Owned one for four years. Great little boat. I had a 97 with the deep keel, sailed well. As for the marine head, it was better than lugging a porta potty around. I had to rebuild the pump once, pretty simple project.

The only problem I had was where the transom and hull come together. It makes a lip facing aft, the layers of glass began to split there. I had it repaired for a few hundred and it was fine after that.


----------



## halyardz (Sep 2, 2000)

Skully, I owned an 88 for about 5 years. There were things I loved and things I found
frustrating. Considering other boats in the
class...I''d still buy a 235...Catalinas etc.
don''t even compare..unless cost is your main
criteria.

The things I loved:
--the marine head was a blessing...the ladies in your life will constantly thank you and the privacy door helps!

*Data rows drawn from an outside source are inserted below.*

/-- The scale of a block from its values (R215): 0xFF for a NaN or an infinity, 0 for zeros. -/
def blockScale (fmt : Nat) (vals : List Val) : Nat :=
  let emax : Int := match fmt with
    | 3 => 8
    | 4 => 15
    | 5 => 4
    | 6 => 2
    | 7 => 2
    | _ => 0
  if vals.any (fun v => v.isNan || v.isInf) then 255
  else
    let top := vals.foldl (fun (a : Option Int) v =>
      match v with
      | .fin _ m e _ => if m = 0 then a else
          match a with
          | none => some (leadExp m e)
          | some x => some (max x (leadExp m e))
      | _ => a) none
    match top with
    | none => 0
    | some l => (min 254 (max 0 (l - emax + 127))).toNat

/-! ## The FP family on values of one format (R206 to R209) -/

/-- The rounded sum, with flags. An exact zero sum is +0 unless both addends are -0. -/
def fpAdd (fmt : Nat) (mode : RMode) (sat : Bool) (w : Word) (a b : Val) : Nat × BitVec 16 :=
  let r := addVal a b
  let x := roundTo fmt mode sat w r
  (x.1, x.2 ||| invalidOf [a, b] r)

/-- The rounded product, with flags. -/
def fpMul (fmt : Nat) (mode : RMode) (sat : Bool) (w : Word) (a b : Val) : Nat × BitVec 16 :=
  let r := mulVal a b
  let x := roundTo fmt mode sat w r
  (x.1, x.2 ||| invalidOf [a, b] r)

/-- The fused multiply-add with one rounding, with flags; 0 times infinity is invalid whatever the addend (R206). -/
def fpFma (fmt : Nat) (mode : RMode) (sat : Bool) (w : Word) (a b d : Val) : Nat × BitVec 16 :=
  let p := mulVal a b
  let r := addVal p d
  let x := roundTo fmt mode sat w r
  let bad := p.isNan && !(a.isNan || b.isNan)
  (x.1, x.2 ||| invalidOf [a, b, d] r ||| (if bad then fInvalid else 0))

/-- The rounded quotient, with flags (R206). -/
def fpDiv (mode : RMode) (sat : Bool) (w : Word) (a b : Val) : Nat × BitVec 16 :=
  let r := divVal a b
  let x := roundTo 0 mode sat w r
  let dz := r.isInf && !a.isInf
  (x.1, x.2 ||| invalidOf [a, b] r ||| (if dz then fDivZero else 0))

/-- Order of `fmin` and `fmax`: reals with -0 below +0 (R207). -/
def leMinMax (a b : Val) : Bool :=
  if a.isZero && b.isZero then a.neg || !b.neg else leVal a b

/-- `fmin` or `fmax` on codes (R207): the code and the flags. -/
def fpMinMax (f : FpFmt) (wantMax : Bool) (ca cb : Nat) : Nat × BitVec 16 :=
  let a := decodeFp f ca
  let b := decodeFp f cb
  let fl := if a.isSig || b.isSig then fInvalid else 0
  let r :=
    if a.isNan then (if b.isNan then f.nanCode else cb)
    else if b.isNan then ca
    else if wantMax then (if leMinMax a b then cb else ca)
    else (if leMinMax a b then ca else cb)
  (r, fl)

/-- `frcp` (R208). -/
def fpRcp (mode : RMode) (sat : Bool) (w : Word) (a : Val) : Nat × BitVec 16 :=
  fpDiv mode sat w (Val.exact false 1 0) a

/-- `fsqrt` (R208). -/
def fpSqrt (mode : RMode) (sat : Bool) (w : Word) (a : Val) : Nat × BitVec 16 :=
  let r := match a with
    | .nan s => .nan s
    | .inf true => .nan false
    | .inf false => .inf false
    | .fin n m e _ => if m = 0 then Val.zero n else if n then .nan false else sqrtMag m e
  let x := roundTo 0 mode sat w r
  (x.1, x.2 ||| invalidOf [a] r)

/-- `frsq` (R208). -/
def fpRsq (mode : RMode) (sat : Bool) (w : Word) (a : Val) : Nat × BitVec 16 :=
  let r := match a with
    | .nan s => .nan s
    | .inf true => .nan false
    | .inf false => Val.zero false
    | .fin n m e _ => if m = 0 then .inf n else if n then .nan false else rsqrtMag m e
  let x := roundTo 0 mode sat w r
  (x.1, x.2 ||| invalidOf [a] r ||| (if a.isZero then fDivZero else 0))

/-- `fexp2` (R208). -/
def fpExp2 (mode : RMode) (sat : Bool) (w : Word) (a : Val) : Nat × BitVec 16 :=
  let r := match a with
    | .nan s => .nan s
    | .inf true => Val.zero false
    | .inf false => .inf false
    | .fin n m e _ => if m = 0 then Val.exact false 1 0 else exp2Mag n m e
  let x := roundTo 0 mode sat w r
  (x.1, x.2 ||| invalidOf [a] r)

/-- `flog2` (R208). -/
def fpLog2 (mode : RMode) (sat : Bool) (w : Word) (a : Val) : Nat × BitVec 16 :=
  let r := match a with
    | .nan s => .nan s
    | .inf true => .nan false
    | .inf false => .inf false
    | .fin n m e _ => if m = 0 then .inf true else if n then .nan false else log2Mag m e
  let x := roundTo 0 mode sat w r
  (x.1, x.2 ||| invalidOf [a] r ||| (if a.isZero then fDivZero else 0))

/-- `ftanh` (R208). -/
def fpTanh (mode : RMode) (sat : Bool) (w : Word) (a : Val) : Nat × BitVec 16 :=
  let r := match a with
    | .nan s => .nan s
    | .inf n => Val.exact n 1 0
    | .fin n m e _ => if m = 0 then Val.zero n else tanhMag n m e
  let x := roundTo 0 mode sat w r
  (x.1, x.2 ||| invalidOf [a] r)

/-- The class word of `fcls` (R209). -/
def fpClass (x : Word) : Nat :=
  match val32 x with
  | .nan true => 1
  | .nan false => 2
  | .inf true => 4
  | .inf false => 512
  | .fin n m _ _ =>
    if m = 0 then (if n then 32 else 64)
    else if m < 2 ^ 23 then (if n then 16 else 128)
    else (if n then 8 else 256)

/-- `hdot2` (R211): two products and an FP32 addend, one rounding to FP32. -/
def fpDot2 (mode : RMode) (sat : Bool) (w : Word) (a0 a1 b0 b1 d : Val) : Nat × BitVec 16 :=
  let p0 := mulVal a0 b0
  let p1 := mulVal a1 b1
  let ins := [a0, a1, b0, b1, d]
  let s := addVal (addVal p0 p1) d
  let bad := p0.isNan || p1.isNan || s.isNan
  if bad || ins.any Val.isNan then (0x7FC00000, if ins.any Val.isSig || !(ins.any Val.isNan) then fInvalid else 0)
  else
    -- an exact zero sum is -0 only when every term is -0
    let z := s.isZero && !(p0.isZero && p0.neg && p1.isZero && p1.neg && d.isZero && d.neg)
    roundTo 0 mode sat w (if z then Val.zero false else s)

/-! ## Conversions (R125, R212) -/

/-- A value from a signed integer. -/
def ofInt (k : Int) : Val := ofUnits k 0 false

/-- Float to integer with clamping to `[lo, hi]` (R125). -/
def toIntClamp (mode : RMode) (w : Word) (lo hi : Int) : Val → Int × BitVec 16
  | .nan _ => (0, fInvalid)
  | .inf true => (lo, fInvalid)
  | .inf false => (hi, fInvalid)
  | .fin n m e s =>
    let (k, inexact) := roundUnits m e s 0 mode w
    let x : Int := if n then -(k : Int) else k
    if x < lo then (lo, fInvalid)
    else if hi < x then (hi, fInvalid)
    else (x, if inexact then fInexact else 0)

/-! ## The matrix step (R128) -/

/-- The exact sum of finite terms in units of the least exponent, with whether all terms are -0. -/
def sumVals (l : List Val) : Val :=
  let q := l.foldl (fun (a : Int) v => match v with
    | .fin _ _ e _ => min a e
    | _ => a) 0
  let k := l.foldl (fun (a : Int) v => match v with
    | .fin n m e _ => a + unitsAt n m e q
    | _ => a) 0
  ofUnits k q (l.all (fun v => v.isZero && v.neg))

/-- One element of a matrix step from the tile's element and the products' operands, whose scales are applied (R128). -/
def mmaElement (t : Val) (ops : List (Val × Val)) : Word :=
  let ps := ops.map (fun p => mulVal p.1 p.2)
  let terms := t :: ps
  if terms.any Val.isNan || ops.any (fun p => p.1.isNan || p.2.isNan) then 0x7FC00000
  else
    let pos := terms.any (fun v => v == .inf false)
    let neg := terms.any (fun v => v == .inf true)
    if pos && neg then 0x7FC00000
    else if pos then rne32 (.inf false)
    else if neg then rne32 (.inf true)
    else rne32 (sumVals terms)

end Sys2Proof.Machine
end

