/-- A bundle waits for the answers to further messages from a clk on; inside a run it stalls (R23). -/
def Bundle.askedOf (b : Bundle) (ids : List Nat) (clk : Nat) : Bundle :=
  { b with asked := b.asked ++ ids, stallAt := if b.stalled || !b.asked.isEmpty then b.stallAt else clk }

/-- The answer to a message of a bundle has come: with the last of them a run at whose header it stands is eligible (R36). -/
def Bundle.unask (b : Bundle) (id clk : Nat) : Bundle :=
  let l := b.asked.filter (· ≠ id)
  { b with asked := l, since :=
      if l.isEmpty && !b.asked.isEmpty && (decide (b.phase = .waiting) || decide (b.phase = .fetched)) then clk else b.since }

/-- A bundle that waits for something outside its run. -/
def Bundle.isHeld (b : Bundle) : Bool :=
  match b.phase with
  | .held _ => true
  | .departing _ => true
  | _ => !b.asked.isEmpty

/-! ## Flags and gates (R24, R26, R229) -/

/-- Completion flag `n` of a party is pending. -/
def Party.flagSet (p : Party) (n : Nat) : Bool := p.pend.any (fun o => o.committed && decide (o.flag = some n))

/-- Every completion flag is clear. -/
def Party.flagsClear (p : Party) : Bool := p.pend.all (fun o => !o.committed || o.flag.isNone)

/-- The flags a WAIT mask names are clear (R24). -/
def Party.waitOk (p : Party) (wait : BitVec 12) : Bool :=
  (List.range 12).all (fun n => !(wait.getLsbD n) || !p.flagSet n)

/-- Results that hold back the bundle's next run have been written (R26, R229). -/
def Party.gatesClear (p : Party) (b : Bundle) : Bool :=
  b.gates.all (fun g => !p.pend.any (fun o => decide (o.id = g)))

/-- A bundle that may go on now: it can begin or continue a run, or commit one (R23). -/
def Party.able (p : Party) (b : Bundle) : Bool :=
  b.asked.isEmpty && !b.stalled && !p.slotHeld &&
  match b.phase with
  | .waiting => true
  | .fetched => p.gatesClear b && (match b.run with
      | some r => p.waitOk r.wait
      | none => true)
  | .running => true
  | .executed => true
  | _ => false

/-- A BLOCKED party one of whose bundles may go on becomes READY (R23). -/
def State.recheck (s : State) : State :=
  { s with parties := s.parties.map (fun e =>
      if e.2.isBlocked && e.2.bundles.any e.2.able then (e.1, e.2.ready (s.clk e.2.core)) else e) }

/-! ## The context of an issue -/

/-- What a word sees when it issues: its party, bundle and run, and the active lanes. -/
structure Ctx where
  s    : State
  pid  : Nat
  core : Nat
  p    : Party
  b    : Bundle
  r    : Run
  act  : List Nat

/-- The bundle that the scheduled step executes, with its run. -/
def State.ctx? (s : State) : Option Ctx :=
  match s.actor with
  | .bundle pid bid =>
    match s.party? pid with
    | none => none
    | some p =>
      match p.bundle? bid with
      | none => none
      | some b =>
        match b.run with
        | none => none
        | some r => some ⟨s, pid, p.core, p, b, r, []⟩
  | _ => none

/-- The state with the context written back. -/
def Ctx.save (c : Ctx) : State := c.s.setParty c.pid (c.p.setBundle { c.b with run := some c.r })

/-- Whether the bundle may execute a word of its run now. -/
def Ctx.canIssue (c : Ctx) : Bool :=
  c.p.isActive && decide (c.b.phase = .running) && c.b.asked.isEmpty && decide (c.r.idx < c.r.words.length) &&
  !c.s.consumes.any (fun k => decide (k.party = c.pid))

/-- The word being executed. -/
def Ctx.word (c : Ctx) : FWord := c.r.words.getD c.r.idx { addr := 0, w := 0, govr := none, bad := true }

/-- Its address. -/
def Ctx.here (c : Ctx) : DWord := c.word.addr

/-- The clock count of the core. -/
def Ctx.clk (c : Ctx) : Nat := c.s.clk c.core

/-! ## Hints in force (R146, R147) -/

/-- The payload of the `mod` hint in force, or the values without one (R147), with an absent format as `none`. -/
structure Mods where
  scope : Nat
  order : Nat
  rnd   : Nat
  sat   : Bool
  fmt   : Option Nat

/-- The `mod` fields in force. -/
def Ctx.mods (c : Ctx) : Mods :=
  match c.r.modh with
  | none => ⟨4, 0, 0, false, none⟩
  | some m => ⟨(field m 19 3).toNat, (field m 17 2).toNat, (field m 15 2).toNat, m.getLsbD 14, some (field m 8 6).toNat⟩

/-- A reserved value stands in the `mod` hint in force (R147). -/
def Ctx.modBad (c : Ctx) : Bool :=
  let m := c.mods
  decide (5 ≤ m.scope) || decide (m.rnd = 3) ||
  match m.fmt with
  | none => false
  | some f => decide (10 < f ∧ f < 16) || decide (23 < f)

/-- The rounding mode in force (R124). -/
def Ctx.rmode (c : Ctx) : RMode := if c.mods.rnd = 1 then .rz else if c.mods.rnd = 2 then .sr else .rne

/-- The value of code 62, and the displacement of F-M words (R146, R227). -/
def Ctx.immVal (c : Ctx) : Word :=
  match c.r.imm with
  | none => 0
  | some p => p.signExtend 32

/-- The immediate of an F-I word: `ext` unless an `imm` hint is in force (R141, R146). -/
def Ctx.immOf (c : Ctx) (i : BitVec 10) (ext : Word) : Word :=
  match c.r.imm with
  | none => ext
  | some p => p ++ i

/-! ## Registers through the overlay -/

/-- First register number of the temporaries. -/
def tempBase : Nat := 8192

/-- The window base of a lane, as the run has left it (R165). -/
def Ctx.wbOf (c : Ctx) (l : Nat) : Nat := Map.getD c.r.ov.wb l c.b.wb

/-- The register that a code below 60 names in a lane. -/
def Ctx.regOf (c : Ctx) (n l : Nat) : Nat := if n < 56 then c.wbOf l + n else tempBase + (n - 56)

/-- The key of a register of a lane. -/
def regKey (reg l : Nat) : Nat := reg * 64 + l

/-- The value at a register key. -/
def Ctx.atKey (c : Ctx) (k : Nat) : Word :=
  match Map.find c.r.ov.v k with
  | some x => x
  | none => if k < tempBase * 64 then Map.getD c.p.vregs k 0 else 0

/-- A class V operand (R139). -/
def Ctx.v (c : Ctx) (n l : Nat) : Word :=
  if n < 60 then c.atKey (regKey (c.regOf n l) l)
  else if n = 61 then BitVec.ofNat 32 l
  else if n = 62 then c.immVal
  else 0

/-- A pair operand (R140). -/
def Ctx.v64 (c : Ctx) (n l : Nat) : DWord :=
  if n < 60 then c.v (n + 1) l ++ c.v n l
  else if n = 61 then BitVec.ofNat 64 l
  else if n = 62 then sext64 c.immVal
  else 0
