-- ==== Sys2Proof/Machine/Operands.lean ====
section
/-!
DEFINITION. Operand forms: 32-bit and 64-bit operands by format (R140, R180, R190), immediates (R141, R184), formats
that an instruction accepts (R117), and the shapes of issue that the families share.
-/

namespace Sys2Proof.Machine

open Host

/-! ## Widths -/

/-- The value of an operand of 32 bits, or of a pair. -/
def Ctx.op (c : Ctx) (w n l : Nat) : Nat := if w = 64 then (c.v64 n l).toNat else (c.v n l).toNat

/-- Write a result of 32 bits, or a pair. -/
def Ctx.setOp (c : Ctx) (w n l x : Nat) : Ctx :=
  if w = 64 then c.setV64 n l (BitVec.ofNat 64 x) else c.setV n l (BitVec.ofNat 32 x)

/-- A source operand of a width. -/
def Arg.src (w n : Nat) : Arg := if w = 64 then .pr n else .vr n

/-- A destination operand of a width. -/
def Arg.dst (w n : Nat) : Arg := if w = 64 then .pw n else .vw n

/-- The old value of a destination. -/
def Arg.old (w n : Nat) : Arg := if w = 64 then .pr n else .vr n

/-- Destinations and words of a long-latency result of a width. -/
def Ctx.longDest (c : Ctx) (w n l : Nat) : List Dest :=
  if w = 64 then [c.dest n 0 l, c.dest n 1 l] else [c.dest n 0 l]

/-- The words of a value of a width. -/
def valWords (w x : Nat) : List Nat := if w = 64 then wordsOf 2 x else [x % 2 ^ 32]

/-! ## Formats (R117, R180) -/

/-- The format in force, or a default (R147). -/
def Ctx.fmtOr (c : Ctx) (d : Nat) : Nat := c.mods.fmt.getD d

/-- Width of an integer format 20 to 23 (R180). -/
def fmtWidth (f : Nat) : Nat := if f = 22 ∨ f = 23 then 64 else 32

/-- Signedness of an integer format (R180). -/
def fmtSigned (f : Nat) : Bool := decide (f = 20) || decide (f = 22)

/-- A format code of R180. -/
def isIntFmt (f : Nat) : Bool := decide (20 ≤ f) && decide (f ≤ 23)

/-- Traps FORMAT on every active lane unless the format is accepted (R117). -/
def Ctx.needFmt (c : Ctx) (ok : Bool) : Pre := if ok then .go else .traps (allTrap c.act cFormat 0)

/-! ## Shapes of issue -/

/-- Issue a word whose operands depend on the hints in force. -/
def issueBy (s : State) (g : BitVec 4) (args : Ctx → List Arg) (pre : Ctx → Pre) (eff : Ctx → Res) :
    Outcome State Fault Refusal :=
  issue s g (match s.ctx? with
    | some c => args c
    | none => []) pre eff

/-- An integer instruction of R180: `args` and `f` take the width; `f` computes in each active lane. A format that is
no code of R180 leaves the operands read as 32-bit ones and traps FORMAT. -/
def intOp (s : State) (g : BitVec 4) (dflt : Nat) (args : Nat → List Arg) (f : Nat → Bool → Ctx → Nat → Ctx) :
    Outcome State Fault Refusal :=
  issueBy s g (fun c => args (fmtWidth (c.fmtOr dflt))) (fun c => c.needFmt (isIntFmt (c.fmtOr dflt)))
    (fun c => .done (c.each (f (fmtWidth (c.fmtOr dflt)) (fmtSigned (c.fmtOr dflt)))))

/-- The exact result of an integer instruction, saturated or wrapped and written (R183). -/
def Ctx.putInt (c : Ctx) (w : Nat) (signed sats : Bool) (n l : Nat) (x : Int) : Ctx :=
  let r := clampInt w signed (sats && c.mods.sat) x
  (c.setOp w n l r.1).addFp l (if r.2 then fSaturated else 0)

/-- An operand as an integer, by signedness. -/
def asInt (w : Nat) (signed : Bool) (x : Nat) : Int := if signed then signedOf w x else (x : Int)

/-- A two-operand integer instruction of the INT list (R181). -/
def intBin (s : State) (g : BitVec 4) (d a b : BitVec 6) (f : Nat → Nat → Nat → Nat) : Outcome State Fault Refusal :=
  intOp s g 20 (fun w => [.dst w d.toNat, .src w a.toNat, .src w b.toNat])
    (fun w _ c l => c.setOp w d.toNat l (f w (c.op w a.toNat l) (c.op w b.toNat l)))

/-- A two-operand integer instruction that may saturate (R181, R183). -/
def intSat (s : State) (g : BitVec 4) (d a b : BitVec 6) (f : Int → Int → Int) : Outcome State Fault Refusal :=
  intOp s g 20 (fun w => [.dst w d.toNat, .src w a.toNat, .src w b.toNat])
    (fun w sg c l => c.putInt w sg true d.toNat l (f (asInt w sg (c.op w a.toNat l)) (asInt w sg (c.op w b.toNat l))))

/-- A one-operand integer instruction (R186). -/
def intUn (s : State) (g : BitVec 4) (d a : BitVec 6) (f : Nat → Nat → Nat) : Outcome State Fault Refusal :=
  intOp s g 20 (fun w => [.dst w d.toNat, .src w a.toNat])
    (fun w _ c l => c.setOp w d.toNat l (f w (c.op w a.toNat l)))

/-- The immediate of a 32-bit or 64-bit F-I form: the imm value sign-extended, else IMM10 sign-extended, or
zero-extended when `zext` (R141, R184). -/
def Ctx.immInt (c : Ctx) (i : BitVec 10) (zext : Bool) : Int :=
  match c.r.imm with
  | some p => (p ++ i).toInt
  | none => if zext then (i.toNat : Int) else i.toInt

/-- Operand A of an F-I word: code 62 reads the imm value of that word (R146). -/
def Ctx.opImm (c : Ctx) (w a l : Nat) (i : BitVec 10) : Nat :=
  if a = 62 then wrapInt w (c.immInt i false) else c.op w a l

/-! ## Shifts (R182) -/

/-- `shl`. -/
def shlNat (w a n : Nat) : Nat := if w ≤ n then 0 else a * 2 ^ n % 2 ^ w

/-- `shr`. -/
def shrNat (w a n : Nat) : Nat := if w ≤ n then 0 else a / 2 ^ n

/-- `sar`. -/
def sarNat (w a n : Nat) : Nat := wrapInt w (signedOf w a / (2 ^ (min n w) : Nat))

/-- `rot`. -/
def rotNat (w a n : Nat) : Nat :=
  let k := n % w
  (a * 2 ^ k % 2 ^ w) + a / 2 ^ (w - k)

/-- The shift of code 0 to 3: shl, shr, sar, rot (R185). -/
def shiftNat (code w a n : Nat) : Nat :=
  match code with
  | 0 => shlNat w a n
  | 1 => shrNat w a n
  | 2 => sarNat w a n
  | _ => rotNat w a n

/-! ## The INT list as functions on patterns (R181) -/

/-- `mulh`. -/
def mulhNat (w a b : Nat) : Nat := wrapInt w (signedOf w a * signedOf w b / (2 ^ w : Nat))

/-- `mulhu`. -/
def mulhuNat (w a b : Nat) : Nat := a * b / 2 ^ w

/-- `min` and `max` of signed values. -/
def minNat (w a b : Nat) : Nat := if signedOf w a ≤ signedOf w b then a else b

/-- `max`. -/
def maxNat (w a b : Nat) : Nat := if signedOf w a ≤ signedOf w b then b else a

end Sys2Proof.Machine
end

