/-- An operation is marked as having made its steps; it waits for messages from a number on. -/
def State.engSent (s : State) (eng : Nat) (o : EngOp) (k : Nat) : State :=
  let e := Map.getD s.engines eng Engine.init
  let ids := (s.net.filter (fun m => decide (k ≤ m.id))).map (fun m => m.id)
  { s with engines := Map.insert s.engines eng { e with
      ops := mapWhere (fun x => decide (x.op = o.op)) (fun (x : EngOp) => { x with sent := true, after := ids }) e.ops } }

/-- Bytes that an operation writes, fewer where it is cancelled (R250, R252). -/
def EngOp.count (o : EngOp) : Nat :=
  match o.limit with
  | some k => min k o.total
  | none => o.total

/-- ENGINE_COMPLETE: a started operation makes its steps, as a whole, and completes once what it has written at other modules
has been acknowledged (R111, R250; log 40). Bytes of another module that it reads are asked for first. -/
def execEngineComplete (eng : Nat) (s : State) : Outcome State Fault Refusal :=
  let e := Map.getD s.engines eng Engine.init
  let core := 32 * (eng / 16)
  match e.ops with
  | [] => .next s
  | o :: _ =>
    if !o.started then .next s
    else if !s.engNear o then .next ((s.engFar o).foldl (fun s x => (s.farRead (.engine o.op) core x.1 x.2).2) s)
    else if !o.sent then
      let s1 := ((s.engRows o core (o.req.srcs.zip o.req.dsts) o.count).dropReads (.engine o.op)).engSent eng o s.keys
      .next (if s1.keys = s.keys then s1.engDone eng o.seq o.count else s1)
    else if o.after.isEmpty then .next (s.engDone eng o.seq o.count)
    else .next s

/-- CANCEL_ARRIVE: a cancel reaches its engine, when the running operation has written the count given (R252). -/
def execCancelArrive (msg written : Nat) (s : State) : Outcome State Fault Refusal :=
  match s.arriving msg with
  | none => .next s
  | some m =>
    match m.body with
    | .engCancel h =>
      let eng := (field h 4 4).toNat * 16 + (field h 0 4).toNat
      let seq := (field h 32 24).toNat
      let e := Map.getD s.engines eng Engine.init
      let s1 := s.dropMsg msg
      (match e.ops.find? (fun o => decide (o.seq = seq)) with
        | none => .next s1
        | some o =>
          if !o.started then .next (s1.engDone eng seq 0)
          else if o.sent then .next s1
          else
            let k := ceilDiv (min written o.total) 4096 * 4096
            let lim := o.limit.getD k
            .next { s1 with engines := Map.insert s1.engines eng { e with
              ops := mapWhere (fun o => decide (o.seq = seq)) (fun (o : EngOp) => { o with limit := some lim }) e.ops } })
    | _ => .next s

/-- A query of another module about a handle reaches its home: it is answered, or kept until the handle reads as
complete. -/
def State.handleAsked (s : State) (m : Msg) (h : DWord) (who : Asker) (launch : BitVec 32) (wait : Bool) : State :=
  if !handleBits h launch then s.answerClaim m who 0 none cHandle false
  else
    match s.readHandle h, wait with
    | .pending, true => s.waitAtHome m.id
    | .pending, false => s.answerClaim m who 0 (some [0]) 258 false
    | .done x, true => s.answerClaim m who x none 260 false
    | .done _, false => s.answerClaim m who 0 (some [1]) 258 false
    | .bad, _ => s.answerClaim m who 0 none cHandle false
    | .refused fr, true => s.answerClaim m who 0 (some (leBytes 8 fr.toNat)) cFrame false
    | .refused _, false => s.answerClaim m who 0 (some [1]) 258 false

end Sys2Proof.Machine
end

Maintenance was not a problem but the factory did install a Y valve backwards
--interior room is great for the size
--good quality fittings
Probably of more interest to you is the list of frustrations...and I admit, many of them have to do with the size of the boat...after
one season, you find yourself wanting a bigger boat (if you do any cruising or more
than bay/lake sailing)...with the next logical leap being the 285 (not the 26).
--aft berth handy but cramped...good for kids
or storage...or storage of kids

Frustrations....
--mine was a wing keel and you could not leave the helm, tiller tamer didn''t even help
--boom too low on mast...man did we hit our
heads on every outing and always had "hunch" profile moving around the cockpit
--side windows lost seal after 3 years...real
tideous to reseal and hard to get it to look
OEM
--like Bill''s reponse, I too had some delam on the aft lip of the hull...its a real easy
target to ding on a dock etc....we fixed it
twice.
--the gas tank for the outboard generally was
in the cockpit...should have installed a small in board tank but only place was on same side as holding tank...would have created balance problems.

IMHO Must Haves---roller furling & swim ladder...lazyjacks (nice to have)

Watch the prices, B''s tend to be a bit more
expensive than others in the class and while the better fittings are worth a 5% premium I''m not sure its worth an extra $1,500 given you''ll be replacing some anyway.

Jim


----------